Der Vorstand kann bei Bedarf einen projektbezogenen, beratenden Fachbeirat einrichten. Die Mitgliederversammlung ist in der darauffolgenden Mitgliederversammlung darüber zu informieren.


§ 13 Finanzen

Der Verein kann zur Erfüllung seiner satzungsmäßigen Aufgaben Leistungsentgelte und/oder Gebühren erheben. Er ist bestrebt, entsprechende Vereinbarungen mit Kostenträgern abzuschließen. Weitere Mittel zur Aufgabenerfüllung können z.B. Zuwendungen der Träger der Freien Wohlfahrtspflege und der öffentlichen Hand, Geld- und Sachspenden, Bußgelder, Nachlässe, Stiftungen etc. sein.


§ 14 Auflösung

1. Die Auflösung des Vereins kann nur in einer Mitgliedersammlung mit der Mehrheit von 3/4 der abgegebenen gültigen Stimmen beschlossen werden. Mindestens 3/4 der Vollmitglieder müssen anwesend sein. Kommt wegen der nicht ausreichenden Zahl anwesender Mitglieder kein Beschluss zustande, so ist eine erneute Mitgliederversammlung einzuberufen, die ohne Rücksicht auf die Zahl der erschienenen Mitglieder mit der Mehrheit von 3/4 der der abgegebenen gültigen Stimmen entscheidet. In der Einladung ist darauf hinzuweisen. Soweit die Mitgliederversammlung nicht besondere Liquidatoren bestellt, werden die vertretungsberechtigen Vorstandsmitglieder einzeln vertretungsberechtigte Liquidatoren. Diese haben die laufenden Geschäfte abzuwickeln und das verbleibende Vermögen festzustellen.

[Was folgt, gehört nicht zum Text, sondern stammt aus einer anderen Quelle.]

-- ==== Sys2Proof/Machine/Uniform.lean ====
section
/-!
DEFINITION. The uniform instructions of major 0x1 but for `sld` and `sst` (R120 to R123).
-/
set_option Elab.async false
namespace Sys2Proof.Machine
open Sys2Proof

/-- Arithmetic on two uniform sources, fitted by R76 (R121). -/
def uniArith (i : Instr) (c : Ctl) (o : UArith) (f : Int → Int → Int) (s : State) : Out :=
  runInstr i c (uniShort c o.d fun g => uniFit o.ty o.sat (f (uniInt o.ty (g.uniA c o.a)) (uniInt o.ty (g.ubVal c o.b)))) s

/-- Logic on two uniform sources (R121). -/
def uniLogic (i : Instr) (c : Ctl) (o : UArith) (f : Word64 → Word64 → Word64) (s : State) : Out :=
  runInstr i c (uniShort c o.d fun g => (BitVec.ofNat 64 ((f (g.uniA c o.a) (g.ubVal c o.b)).toNat % 2 ^ o.ty.width), 0)) s

/-- A shift of a uniform source by all 64 bits of B (R121). -/
def uniShift (i : Instr) (c : Ctl) (o : UArith) (f : Nat → Nat → Nat → Nat) (s : State) : Out :=
  runInstr i c (uniShort c o.d fun g => (BitVec.ofNat 64 (f o.ty.width ((g.uniA c o.a).toNat % 2 ^ o.ty.width) (g.ubVal c o.b).toNat), 0)) s

def execSadd (c : Ctl) (o : UArith) (s : State) : Out := uniArith (.sadd c o) c o (· + ·) s
def execSsub (c : Ctl) (o : UArith) (s : State) : Out := uniArith (.ssub c o) c o (· - ·) s
def execSmul (c : Ctl) (o : UArith) (s : State) : Out := uniArith (.smul c o) c o (· * ·) s
/-- `smulh`: bits [127:64] of the product (R121). -/
def execSmulh (c : Ctl) (o : UArith) (s : State) : Out := uniArith (.smulh c o) c o (fun a b => a * b / 2 ^ 64) s
def execSand (c : Ctl) (o : UArith) (s : State) : Out := uniLogic (.sand c o) c o (· &&& ·) s
def execSor (c : Ctl) (o : UArith) (s : State) : Out := uniLogic (.sor c o) c o (· ||| ·) s
def execSxor (c : Ctl) (o : UArith) (s : State) : Out := uniLogic (.sxor c o) c o (· ^^^ ·) s
/-- `snot` (R121). -/
def execSnot (c : Ctl) (o : UUn) (s : State) : Out :=
  runInstr (.snot c o) c (uniShort c o.d fun g => (BitVec.ofNat 64 ((~~~(g.uniA c o.a)).toNat % 2 ^ o.ty.width), 0)) s
def execSshl (c : Ctl) (o : UArith) (s : State) : Out := uniShift (.sshl c o) c o shiftLeft s
def execSshr (c : Ctl) (o : UArith) (s : State) : Out := uniShift (.sshr c o) c o shiftRight s
def execSsar (c : Ctl) (o : UArith) (s : State) : Out := uniShift (.ssar c o) c o shiftSign s
def execSmin (c : Ctl) (o : UArith) (s : State) : Out := uniArith (.smin c o) c o min s
def execSmax (c : Ctl) (o : UArith) (s : State) : Out := uniArith (.smax c o) c o max s

/-- `ssetp`: per-lane in its destination, helper lanes too (R122). -/
def execSsetp (c : Ctl) (o : USetp) (s : State) : Out :=
  runInstr (.ssetp c o) c (laneShort c .p (fun g => g.rD c o.d) fun g _ =>
    (predVal (cmpHolds o.cmp (uniInt o.ty (g.uniA c o.a)) (uniInt o.ty (g.ubVal c o.b))), 0)) s

/-- `smov` (R121). -/
def execSmov (c : Ctl) (o : DA) (s : State) : Out := runInstr (.smov c o) c (uniShort c o.d fun g => (g.uniA c o.a, 0)) s
/-- `smovi` (R123). -/
def execSmovi (c : Ctl) (o : MovImm) (s : State) : Out := runInstr (.smovi c o) c (uniShort c o.d fun _ => (o.imm.signExtend 64, 0)) s

/-- `ssel`: A when the predicate is set in some active lane (R122). -/
def execSsel (c : Ctl) (o : USel) (s : State) : Out :=
  runInstr (.ssel c o) c (uniShort c o.d fun g =>
    let a := g.active c
    let any := laneList.any fun l => lane a l && g.readP o.cp.toNat l
    (BitVec.ofNat 64 ((if any then g.uniA c o.a else g.uniB c o.b).toNat % 2 ^ o.ty.width), 0)) s

end Sys2Proof.Machine
end

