-- ==== Sys2Proof/Machine/Dispatch.lean ====
section
/-!
DEFINITION. The dispatcher: one arm for each constructor of `Instr`, each a direct call of its meaning.
-/
namespace Sys2Proof.Machine
open Sys2Proof

/-- What an instruction, or an event, does to the machine. -/
def exec (i : Instr) (s : State) : Host.Outcome State Fault Refusal :=
  match i with
  | .br c imm => Sys2Proof.Machine.execBr c imm s
  | .brc c imm => Sys2Proof.Machine.execBrc c imm s
  | .jmp c a => Sys2Proof.Machine.execJmp c a s
  | .call c imm => Sys2Proof.Machine.execCall c imm s
  | .ret c => Sys2Proof.Machine.execRet c s
  | .exit c => Sys2Proof.Machine.execExit c s
  | .trap c n => Sys2Proof.Machine.execTrap c n s
  | .trapRet c => Sys2Proof.Machine.execTrapRet c s
  | .trapSkip c => Sys2Proof.Machine.execTrapSkip c s
  | .brk c n => Sys2Proof.Machine.execBrk c n s
  | .nop c => Sys2Proof.Machine.execNop c s
  | .yield c => Sys2Proof.Machine.execYield c s
  | .park c => Sys2Proof.Machine.execPark c s
  | .daymark c n a => Sys2Proof.Machine.execDaymark c n a s
  | .syncWg c => Sys2Proof.Machine.execSyncWg c s
  | .syncGang c => Sys2Proof.Machine.execSyncGang c s
  | .launch c o => Sys2Proof.Machine.execLaunch c o s
  | .getsr c d sr vdst => Sys2Proof.Machine.execGetsr c d sr vdst s
  | .setsr c sr a => Sys2Proof.Machine.execSetsr c sr a s
  | .setx c v => Sys2Proof.Machine.execSetx c v s
  | .wmovToW c d a => Sys2Proof.Machine.execWmovToW c d a s
  | .wmovFromW c d a => Sys2Proof.Machine.execWmovFromW c d a s
  | .sadd c o => Sys2Proof.Machine.execSadd c o s
  | .ssub c o => Sys2Proof.Machine.execSsub c o s
  | .smul c o => Sys2Proof.Machine.execSmul c o s
  | .smulh c o => Sys2Proof.Machine.execSmulh c o s
  | .sand c o => Sys2Proof.Machine.execSand c o s
  | .sor c o => Sys2Proof.Machine.execSor c o s
  | .sxor c o => Sys2Proof.Machine.execSxor c o s
  | .snot c o => Sys2Proof.Machine.execSnot c o s
  | .sshl c o => Sys2Proof.Machine.execSshl c o s
  | .sshr c o => Sys2Proof.Machine.execSshr c o s
  | .ssar c o => Sys2Proof.Machine.execSsar c o s
  | .smin c o => Sys2Proof.Machine.execSmin c o s
  | .smax c o => Sys2Proof.Machine.execSmax c o s
  | .ssetp c o => Sys2Proof.Machine.execSsetp c o s
  | .smov c o => Sys2Proof.Machine.execSmov c o s
  | .smovi c o => Sys2Proof.Machine.execSmovi c o s
  | .ssel c o => Sys2Proof.Machine.execSsel c o s
  | .sld c o => Sys2Proof.Machine.execSld c o s
  | .sst c o => Sys2Proof.Machine.execSst c o s
  | .pand c o => Sys2Proof.Machine.execPand c o s
  | .por c o => Sys2Proof.Machine.execPor c o s
  | .pxor c o => Sys2Proof.Machine.execPxor c o s
  | .pnot c o => Sys2Proof.Machine.execPnot c o s
  | .pmov c o => Sys2Proof.Machine.execPmov c o s
  | .psel c o => Sys2Proof.Machine.execPsel c o s
  | .voteAny c o => Sys2Proof.Machine.execVoteAny c o s
  | .voteAll c o => Sys2Proof.Machine.execVoteAll c o s
  | .voteBal c o => Sys2Proof.Machine.execVoteBal c o s
  | .iadd c o => Sys2Proof.Machine.execIadd c o s
  | .isub c o => Sys2Proof.Machine.execIsub c o s
  | .imul c o => Sys2Proof.Machine.execImul c o s
  | .imulh c o => Sys2Proof.Machine.execImulh c o s
  | .imad c o => Sys2Proof.Machine.execImad c o s
  | .iabs c o => Sys2Proof.Machine.execIabs c o s
  | .ineg c o => Sys2Proof.Machine.execIneg c o s
  | .imin c o => Sys2Proof.Machine.execImin c o s
  | .imax c o => Sys2Proof.Machine.execImax c o s
  | .isad c o => Sys2Proof.Machine.execIsad c o s
  | .ishl c o => Sys2Proof.Machine.execIshl c o s
  | .ishr c o => Sys2Proof.Machine.execIshr c o s
  | .isar c o => Sys2Proof.Machine.execIsar c o s
  | .lop3 c o => Sys2Proof.Machine.execLop3 c o s
  | .popc c o => Sys2Proof.Machine.execPopc c o s
  | .clz c o => Sys2Proof.Machine.execClz c o s
  | .brev c o => Sys2Proof.Machine.execBrev c o s
  | .bfe c o => Sys2Proof.Machine.execBfe c o s
  | .bfi c o => Sys2Proof.Machine.execBfi c o s
  | .isetp c o => Sys2Proof.Machine.execIsetp c o s
  | .imov c o => Sys2Proof.Machine.execImov c o s
  | .imovi c o => Sys2Proof.Machine.execImovi c o s
  | .isel c o => Sys2Proof.Machine.execIsel c o s
  | .idp4 c o => Sys2Proof.Machine.execIdp4 c o s
  | .swz c o => Sys2Proof.Machine.execSwz c o s
  | .fadd c o => Sys2Proof.Machine.execFadd c o s
  | .fsub c o => Sys2Proof.Machine.execFsub c o s
  | .fmul c o => Sys2Proof.Machine.execFmul c o s
  | .ffma c o => Sys2Proof.Machine.execFfma c o s
  | .fmin c o => Sys2Proof.Machine.execFmin c o s
  | .fmax c o => Sys2Proof.Machine.execFmax c o s
  | .fsetp c o => Sys2Proof.Machine.execFsetp c o s
  | .fclass c o => Sys2Proof.Machine.execFclass c o s
  | .frnd c o => Sys2Proof.Machine.execFrnd c o s
  | .cvt c o => Sys2Proof.Machine.execCvt c o s
  | .frcp c o => Sys2Proof.Machine.execFrcp c o s
  | .frsq c o => Sys2Proof.Machine.execFrsq c o s
  | .fsqrt c o => Sys2Proof.Machine.execFsqrt c o s
  | .fexp2 c o => Sys2Proof.Machine.execFexp2 c o s
  | .flog2 c o => Sys2Proof.Machine.execFlog2 c o s
  | .fsin c o => Sys2Proof.Machine.execFsin c o s
  | .fcos c o => Sys2Proof.Machine.execFcos c o s
  | .shfl c o => Sys2Proof.Machine.execShfl c o s
  | .qswp c o => Sys2Proof.Machine.execQswp c o s
  | .red c o => Sys2Proof.Machine.execRed c o s
  | .scan c o => Sys2Proof.Machine.execScan c o s
  | .append c o => Sys2Proof.Machine.execAppend c o s
  | .match_ c o => Sys2Proof.Machine.execMatch c o s
  | .ld c o => Sys2Proof.Machine.execLd c o s
  | .st c o => Sys2Proof.Machine.execSt c o s
  | .ldt c o => Sys2Proof.Machine.execLdt c o s
  | .stt c o => Sys2Proof.Machine.execStt c o s
  | .lda c o => Sys2Proof.Machine.execLda c o s
  | .strl c o => Sys2Proof.Machine.execStrl c o s
  | .fence c o => Sys2Proof.Machine.execFence c o s
  | .waitc c o => Sys2Proof.Machine.execWaitc c o s
  | .pref c o => Sys2Proof.Machine.execPref c o s
  | .cinv c o => Sys2Proof.Machine.execCinv c o s
  | .cwb c o => Sys2Proof.Machine.execCwb c o s
  | .atom c o => Sys2Proof.Machine.execAtom c o s
  | .apost c o => Sys2Proof.Machine.execApost c o s
  | .ratom c o => Sys2Proof.Machine.execRatom c o s
  | .rpoll c o => Sys2Proof.Machine.execRpoll c o s
  | .talloc c o => Sys2Proof.Machine.execTalloc c o s
  | .tfree c h => Sys2Proof.Machine.execTfree c h s
  | .tqry c o => Sys2Proof.Machine.execTqry c o s
  | .cpyIn c o => Sys2Proof.Machine.execCpyIn c o s
  | .cpyOut c o => Sys2Proof.Machine.execCpyOut c o s
  | .cpyMc c o => Sys2Proof.Machine.execCpyMc c o s
  | .cpyWin c o => Sys2Proof.Machine.execCpyWin c o s
  | .tbarInit c o => Sys2Proof.Machine.execTbarInit c o s
  | .tbarArv c bar => Sys2Proof.Machine.execTbarArv c bar s
  | .tbarExp c o => Sys2Proof.Machine.execTbarExp c o s
  | .tbarExpArv c o => Sys2Proof.Machine.execTbarExpArv c o s
  | .tbarWait c o => Sys2Proof.Machine.execTbarWait c o s
  | .tbarTestPh c o => Sys2Proof.Machine.execTbarTestPh c o s
  | .tbarTestBrk c o => Sys2Proof.Machine.execTbarTestBrk c o s
  | .tbarInval c bar => Sys2Proof.Machine.execTbarInval c bar s
  | .mxreq c d => Sys2Proof.Machine.execMxreq c d s
  | .mxrel c d => Sys2Proof.Machine.execMxrel c d s
  | .mxmma c o => Sys2Proof.Machine.execMxmma c o s
  | .mxscl c o => Sys2Proof.Machine.execMxscl c o s
  | .mxsclNone c sideB => Sys2Proof.Machine.execMxsclNone c sideB s
  | .mxwin c a => Sys2Proof.Machine.execMxwin c a s
  | .mxzero c d => Sys2Proof.Machine.execMxzero c d s
  | .mxdrn c o => Sys2Proof.Machine.execMxdrn c o s
  | .mxpass c a => Sys2Proof.Machine.execMxpass c a s
  | .dlrBind c o => Sys2Proof.Machine.execDlrBind c o s
  | .dlrInval c a => Sys2Proof.Machine.execDlrInval c a s
  | .dlrStat c o => Sys2Proof.Machine.execDlrStat c o s
  | .mxdelta c a => Sys2Proof.Machine.execMxdelta c a s
  | .wregSet c o => Sys2Proof.Machine.execWregSet c o s
  | .wregClr c id => Sys2Proof.Machine.execWregClr c id s
  | .texS c o => Sys2Proof.Machine.execTexS c o s
  | .texL c o => Sys2Proof.Machine.execTexL c o s
  | .texQDim c o => Sys2Proof.Machine.execTexQDim c o s
  | .texQLod c o => Sys2Proof.Machine.execTexQLod c o s
  | .hgFetch c o => Sys2Proof.Machine.execHgFetch c o s
  | .hgScat c o => Sys2Proof.Machine.execHgScat c o s
  | .rayTrc c o => Sys2Proof.Machine.execRayTrc c o s
  | .rayRsm c o => Sys2Proof.Machine.execRayRsm c o s
  | .rayCmt c o => Sys2Proof.Machine.execRayCmt c o s
  | .rayGet c o => Sys2Proof.Machine.execRayGet c o s
  | .rastSub c a => Sys2Proof.Machine.execRastSub c a s
  | .ringPush c o => Sys2Proof.Machine.execRingPush c o s
  | .ringPop c o => Sys2Proof.Machine.execRingPop c o s
  | .encTile c o => Sys2Proof.Machine.execEncTile c o s
  | .encFrm c a => Sys2Proof.Machine.execEncFrm c a s
  | .commitPark g => Sys2Proof.Machine.execCommitPark g s
  | .trapDelivery g => Sys2Proof.Machine.execTrapDelivery g s
  | .groupEnd g => Sys2Proof.Machine.execGroupEnd g s
  | .loadComplete g op l1 => Sys2Proof.Machine.execLoadComplete g op l1 s
  | .storePerformed g op => Sys2Proof.Machine.execStorePerformed g op s
  | .atomicPerform g op lane => Sys2Proof.Machine.execAtomicPerform g op lane s
  | .ratomReply g op lane fail => Sys2Proof.Machine.execRatomReply g op lane fail s
  | .tallocComplete wg h => Sys2Proof.Machine.execTallocComplete wg h s
  | .tileRelease wg h => Sys2Proof.Machine.execTileRelease wg h s
  | .copyByteCount g op ix => Sys2Proof.Machine.execCopyByteCount g op ix s
  | .arrivalPerformed g op => Sys2Proof.Machine.execArrivalPerformed g op s
  | .tbarInitArm g slot => Sys2Proof.Machine.execTbarInitArm g slot s
  | .passGrant cl => Sys2Proof.Machine.execPassGrant cl s
  | .rowRetire cl => Sys2Proof.Machine.execRowRetire cl s
  | .detachedPassComplete cl => Sys2Proof.Machine.execDetachedPassComplete cl s
  | .deltaInvocation cl => Sys2Proof.Machine.execDeltaInvocation cl s
  | .deltaComplete cl => Sys2Proof.Machine.execDeltaComplete cl s
  | .filterResult g op => Sys2Proof.Machine.execFilterResult g op s
  | .slotAdd g op ix => Sys2Proof.Machine.execSlotAdd g op ix s
  | .traversalStop g op lane => Sys2Proof.Machine.execTraversalStop g op lane s
  | .rastDraw gr => Sys2Proof.Machine.execRastDraw gr s
  | .rastDrawComplete gr => Sys2Proof.Machine.execRastDrawComplete gr s
  | .superblockEncode gr stream => Sys2Proof.Machine.execSuperblockEncode gr stream s
  | .frameComplete gr stream => Sys2Proof.Machine.execFrameComplete gr stream s
  | .lineFill vf line => Sys2Proof.Machine.execLineFill vf line s
  | .invalidationComplete vf stage2 => Sys2Proof.Machine.execInvalidationComplete vf stage2 s
  | .migrationComplete die => Sys2Proof.Machine.execMigrationComplete die s
  | .takeRecord gr vf q => Sys2Proof.Machine.execTakeRecord gr vf q s
  | .dependenceRecheck gr => Sys2Proof.Machine.execDependenceRecheck gr s
  | .lanternChoice gr => Sys2Proof.Machine.execLanternChoice gr s
  | .launchComplete lx => Sys2Proof.Machine.execLaunchComplete lx s
  | .accountingWindow gr => Sys2Proof.Machine.execAccountingWindow gr s
  | .pwaitExpiry gr => Sys2Proof.Machine.execPwaitExpiry gr s
  | .graceExpiry g => Sys2Proof.Machine.execGraceExpiry g s
  | .gangSave gang => Sys2Proof.Machine.execGangSave gang s
  | .loadThrottlePeriod core => Sys2Proof.Machine.execLoadThrottlePeriod core s
  | .quantumEnd gr => Sys2Proof.Machine.execQuantumEnd gr s
  | .preloadComplete gr => Sys2Proof.Machine.execPreloadComplete gr s
  | .contextSwap gr => Sys2Proof.Machine.execContextSwap gr s
  | .watchdogHang gr => Sys2Proof.Machine.execWatchdogHang gr s
  | .uncorrectableError site addr => Sys2Proof.Machine.execUncorrectableError site addr s
  | .correctedError cls unit addr => Sys2Proof.Machine.execCorrectedError cls unit addr s
  | .softErrorWindow gr => Sys2Proof.Machine.execSoftErrorWindow gr s
  | .qtailWrite vf q v => Sys2Proof.Machine.execQtailWrite vf q v s
  | .prqpop vf stage2 => Sys2Proof.Machine.execPrqpop vf stage2 s
  | .prqrspRetry vf stage2 tag => Sys2Proof.Machine.execPrqrspRetry vf stage2 tag s
  | .prqrspFail vf stage2 tag => Sys2Proof.Machine.execPrqrspFail vf stage2 tag s
  | .xinvcGo vf stage2 v => Sys2Proof.Machine.execXinvcGo vf stage2 v s
  | .mgctlGo die v => Sys2Proof.Machine.execMgctlGo die v s
  | .pcmdFuse first num => Sys2Proof.Machine.execPcmdFuse first num s
  | .pcmdSplit first num => Sys2Proof.Machine.execPcmdSplit first num s
  | .pcmdRefusedOp v => Sys2Proof.Machine.execPcmdRefusedOp v s
  | .sctlHold gr hold => Sys2Proof.Machine.execSctlHold gr hold s
  | .sliceQuiescent gr => Sys2Proof.Machine.execSliceQuiescent gr s
  | .sctlRst gr => Sys2Proof.Machine.execSctlRst gr s
  | .sliceResetDone gr => Sys2Proof.Machine.execSliceResetDone gr s
  | .vfBind vf slice brw => Sys2Proof.Machine.execVfBind vf slice brw s
  | .vfUnbind vf => Sys2Proof.Machine.execVfUnbind vf s
  | .vfUnbindComplete vf => Sys2Proof.Machine.execVfUnbindComplete vf s
  | .functionLevelReset vf => Sys2Proof.Machine.execFunctionLevelReset vf s
  | .leaseGrant cl => Sys2Proof.Machine.execLeaseGrant cl s
  | .controlInterval cl => Sys2Proof.Machine.execControlInterval cl s
  | .railStep r => Sys2Proof.Machine.execRailStep r s
  | .railHoldExpiry r => Sys2Proof.Machine.execRailHoldExpiry r s
  | .slpowWrite gr v => Sys2Proof.Machine.execSlpowWrite gr v s
  | .opcfgRailWrite gr r => Sys2Proof.Machine.execOpcfgRailWrite gr r s
  | .opcfgTopWrite gr t => Sys2Proof.Machine.execOpcfgTopWrite gr t s
  | .gatingCommit unit => Sys2Proof.Machine.execGatingCommit unit s
  | .wakeComplete unit => Sys2Proof.Machine.execWakeComplete unit s
  | .dbgfHreq vf => Sys2Proof.Machine.execDbgfHreq vf s
  | .dbgfResume vf => Sys2Proof.Machine.execDbgfResume vf s
  | .haltComplete vf => Sys2Proof.Machine.execHaltComplete vf s
  | .rpctlEn gr en => Sys2Proof.Machine.execRpctlEn gr en s
  | .rpctlGo gr => Sys2Proof.Machine.execRpctlGo gr s
  | .replayIntervalStart gr => Sys2Proof.Machine.execReplayIntervalStart gr s
  | .replayStop gr => Sys2Proof.Machine.execReplayStop gr s
  | .flowStateRepeat link => Sys2Proof.Machine.execFlowStateRepeat link s
  | .nonpostedTimeout link tag => Sys2Proof.Machine.execNonpostedTimeout link tag s
  | .lnkstRetrain link => Sys2Proof.Machine.execLnkstRetrain link s
  | .incomingAccessTimeout vf tag => Sys2Proof.Machine.execIncomingAccessTimeout vf tag s
  | .bootStep ok => Sys2Proof.Machine.execBootStep ok s
  | .registerWrite fn off v => Sys2Proof.Machine.execRegisterWrite fn off v s
  | .sliceTick gr => Sys2Proof.Machine.execSliceTick gr s
  | .unlistedOpcode w => Sys2Proof.Machine.execUnlistedOpcode w s
  | .linkTrainingComplete link => Sys2Proof.Machine.execLinkTrainingComplete link s
  | .functionLevelResetDone vf => Sys2Proof.Machine.execFunctionLevelResetDone vf s
  | .powerArbiterPeriod => Sys2Proof.Machine.execPowerArbiterPeriod s
  | .mbAttest => Sys2Proof.Machine.execMbAttest s
  | .mbCertificateChain => Sys2Proof.Machine.execMbCertificateChain s
  | .mbUpdate => Sys2Proof.Machine.execMbUpdate s
  | .mbRaiseCounter => Sys2Proof.Machine.execMbRaiseCounter s
  | .mbClearMarks => Sys2Proof.Machine.execMbClearMarks s
  | .mailboxCommandDone => Sys2Proof.Machine.execMailboxCommandDone s
  | .packageReset => Sys2Proof.Machine.execPackageReset s
  | .pcmdOperationDone => Sys2Proof.Machine.execPcmdOperationDone s
  | .flitReceive => Sys2Proof.Machine.execFlitReceive s
  | .nakReceive => Sys2Proof.Machine.execNakReceive s
  | .ackReceive => Sys2Proof.Machine.execAckReceive s
  | .pauseReceive => Sys2Proof.Machine.execPauseReceive s
  | .resumeReceive => Sys2Proof.Machine.execResumeReceive s
  | .incomingWrite => Sys2Proof.Machine.execIncomingWrite s
  | .incomingRead => Sys2Proof.Machine.execIncomingRead s
  | .incomingAtomicop => Sys2Proof.Machine.execIncomingAtomicop s
  | .incomingCompletion => Sys2Proof.Machine.execIncomingCompletion s
  | .configurationRequest => Sys2Proof.Machine.execConfigurationRequest s
  | .atomicRequestMessage => Sys2Proof.Machine.execAtomicRequestMessage s
  | .atomicReplyMessage => Sys2Proof.Machine.execAtomicReplyMessage s
  | .unsupportedTlp => Sys2Proof.Machine.execUnsupportedTlp s
  | .mbBadCommand => Sys2Proof.Machine.execMbBadCommand s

2. Bei Auflösung oder Aufhebung des Vereins fällt das Vermögen an das Diakonische Werk der evang. Kirche in Württemberg e.V., das es ausschließlich und unmittelbar für die Hospizarbeit im Landkreis Göppingen zu verwenden hat. Werden die Vereinsaufgaben gem. § 2 in einer neuen Rechtsform fortgeführt, ist das Vermögen hierfür zu verwenden.

Errichtet am 20.01.2004, geändert am 04.08.2004 und in der obigen Form am 08.08.2007 neu gefasst.